Her detective, Chief Inspector Alleyn, is both a wayward member of the landed gentry and a police detective. This choice forces her to incorporate all the technical difficulties of a police procedural, the psychological nuance of an amateur sleuth, and the class commentary of Alleyn’s “code-switching” as he moves among the interlocking circles of British society. I mean, this is a “triple axel, triple toe loop” of mystery writing!

Alleyn is the main character of all 32 of Marsh’s detective novels. In the sixth book, 1938’s Artists in Crime, he meets the painter Agatha Troy. She’s known professionally simply as “Troy,” and so she’s called by Marsh and Alleyn, even as they fall in love, marry, and raise a family through the series. Troy’s resistance to the social demands of conventional “womanliness,” and her egalitarian but emotionally vulnerable relationship with Alleyn feel very relevant today.

Agatha Christie is commonly criticized for putting plot before character and writing in a simplistic style. (I think that’s just snobbery, but there’s some basis for it.) Dorothy Sayers writes in a dense, intellectual style that can be slow going for some readers. Ngaio Marsh splits the difference perfectly, with a narrative voice that is rich and evocative, but so vivid and immediate that it goes down easy. Here are two samples from her 1968 novel, Clutch of Constables.

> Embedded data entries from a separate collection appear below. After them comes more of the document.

-- ==== Sys2Proof/Machine/Applets.lean ====
section
/-! DEFINITION. APPLET calls: contexts, time slices, service calls and sub-jobs (R376 to R384); T-gate arrivals, debug access
and memory errors of the Crixa cores. -/

namespace Sys2Proof.Machine

/-! ## Contexts (R378) -/

/-- A context can run. -/
def State.runnable (s : State) (k : Nat) : Bool := (s.ctx k).job.isSome && (s.ctx k).blocked.isNone

/-- The core passes to its next context that can run, round robin, or to firmware; a load before completes first (R363, R378). -/
def State.switchCtx (s : State) (n : Nat) : State :=
  let c := s.core n
  let cur := match c.ctx with | some k => k % 8 | none => 7
  let r := c.r.settleLoad
  let s := match c.ctx with | some k => s.setCtx k { s.ctx k with r := r } | none => s
  let fw := if c.ctx.isSome then c.fw else r
  match ((List.range 8).map (fun i => 8 * n + (cur + 1 + i) % 8)).find? s.runnable with
  | some k => s.setCore n { c with r := (s.ctx k).r, fw := fw, ctx := some k, sliceAt := s.now }
  | none => s.setCore n { c with r := fw, ctx := none }

/-- Registers at call entry, in the image the call was admitted under (Table 13.12, Table 4.8). -/
def State.entryRegs (s : State) (k : Nat) (x : Job) : CRegs :=
  let rec_ : AppletRec := (x.img.bind (fun g => g.recs[x.opFamily]?)).getD
    { start := 0, entries := 0, forerunner := false, tlim := 0 }
  let key : CWord := match x.key with
    | some (_, o) => { tag := .kref
                       val := BitVec.ofNat 64 (x.handle * 2 ^ 32 + (s.strand (handleOwner x.handle)).gen.toNat * 2 ^ 16 +
                         o.policy.ops.toNat) }
    | none => intWord 0
  let href (b : Nat) : CWord := { tag := .href, val := BitVec.ofNat 64 (b * 2 ^ 62) }
  let num (v : Nat) : CWord := intWord (BitVec.ofNat 64 v)
  let regs : List (Nat × CWord) := [(0, key), (1, href 0), (2, href 1), (3, href 2), (4, num x.inLen), (5, num x.outCap),
    (6, num x.auxLen), (7, num x.param), (8, { tag := .ptr, val := BitVec.ofNat 64 (scratchBase k) }),
    (9, { tag := .ptr, val := BitVec.ofNat 64 (stackBase k + 0x2000) }),
    (10, num (x.opcode + x.fn * 2 ^ 16 + x.seq.toNat * 2 ^ 32))]
  { pc := BitVec.ofNat 64 (0x40000000 + rec_.start), applet := true, rsm := BitVec.ofNat 2 (fld s.crx.cfg.toNat 6 2)
    rsp := { tag := .ptr, val := BitVec.ofNat 64 (rstackBase k) }
    shared := regs.foldl (fun t e => t.put poisonWord e.1 e.2) [] }

/-- CALL_TAKE: a free context takes the oldest queued call; one past its deadline completes with DEADLINE 0x0002 (R378). -/
def execCallTake (ctx : Nat) (s : State) : Host.Outcome State Fault Refusal :=
  finish (match s.crx.callQ with
    | [] => s
    | j :: rest =>
      let c := s.core (ctx / 8)
      if !s.awake || 32 ≤ ctx || (s.ctx ctx).job.isSome || !c.run then s
      else
        match s.job? j with
        | none => { s with crx := { s.crx with callQ := rest } }
        | some x =>
          let s : State := { s with crx := { s.crx with callQ := rest } }
          if s.lateNow x then s.refuse j deadlineErr 2 0
          else
            let s := s.setJob j { x with stage := .applet ctx }
            let s := s.setCtx ctx { job := some j, img := x.img, takenAt := s.now, r := s.entryRegs ctx x }
            if c.ctx.isNone then s.switchCtx (ctx / 8) else s)

/-- CONTEXT_SLICE: cancelled calls of the core are stopped, and a slice of 100 µs that is over passes to the next context (R378,
R380). -/
def execContextSlice (core : Nat) (s : State) : Host.Outcome State Fault Refusal :=
  finish (let c := s.core core
    if !s.awake || 4 ≤ core || !c.run || c.dbgHalt then s
    else
      let ks := ((List.range 8).map (fun i => 8 * core + i)).filter (fun k => (s.ctx k).cancelled)
      let t := s.each ks State.stopCancelled
      let d := t.core core
      if d.ctx.isSome && decide (t.now < d.sliceAt + 100) then t else t.switchCtx core)

/-- APPLET_TIME_LIMIT: a call that has run for TLIM ends with APPLET 0x0802; one that has been cancelled is stopped (R380). -/
def execAppletTimeLimit (ctx : Nat) (s : State) : Host.Outcome State Fault Refusal :=
  finish (let x := s.ctx ctx
    match x.job.bind s.job?, x.img with
    | some j, some g =>
      let tlim := (((g.recs[j.opFamily]?).map (·.tlim)).getD 0)
      if s.now < x.takenAt + tlim then s
      else if x.cancelled then s.stopCancelled ctx
      else s.endCall ctx appletErr 0x0802 0 []
    | _, _ => s)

This is my favorite character description ever. Ever. I recognize this woman immediately. I’ve seen her a thousand times. Heck, I’ve been this woman before, and I feel like this about 90% of the time I try to get dressed up:

She saw a figure, not exactly of fun, but of confusion. There was no co-ordination. The claret-coloured suit, the disheartened jumper, above all the knitted jockey-cap, all looked to have been thrown at their wearer and fortuitously to have stuck.

Later, Marsh collects the visual and emotional impact of a grisly discovery into nine taut lines:

[Her] face, idiotically bloated, looked up: not at Troy, not at anything. Her mouth, drawn into an outlandish rictus, grinned through discoloured froth. She bobbed and bumped against the starboard side. And what terrible disaster had corrupted her riverweed hair and distended her blown cheeks?
The taffrail shot upwards and the trees with it. The voice of the weir exploded with a crack in Troy’s head and nothing whatever followed it. Nothing.

Ah! Can’t be beat.

Ngaio Marsh’s own unconventional life has been the subject of several works, including her autobiography Black Beech and Honeydew, a 1991 authorized biography by Margaret Lewis, and the 2008 book Ngaio Marsh: Her Life in Crime by Joanne Drayton.

No matter which Inspector Alleyn novel you pick, you can’t go wrong. But if you like to read series in order, the 1934 country-house whodunnit A Man Lay Dead will start you off in style.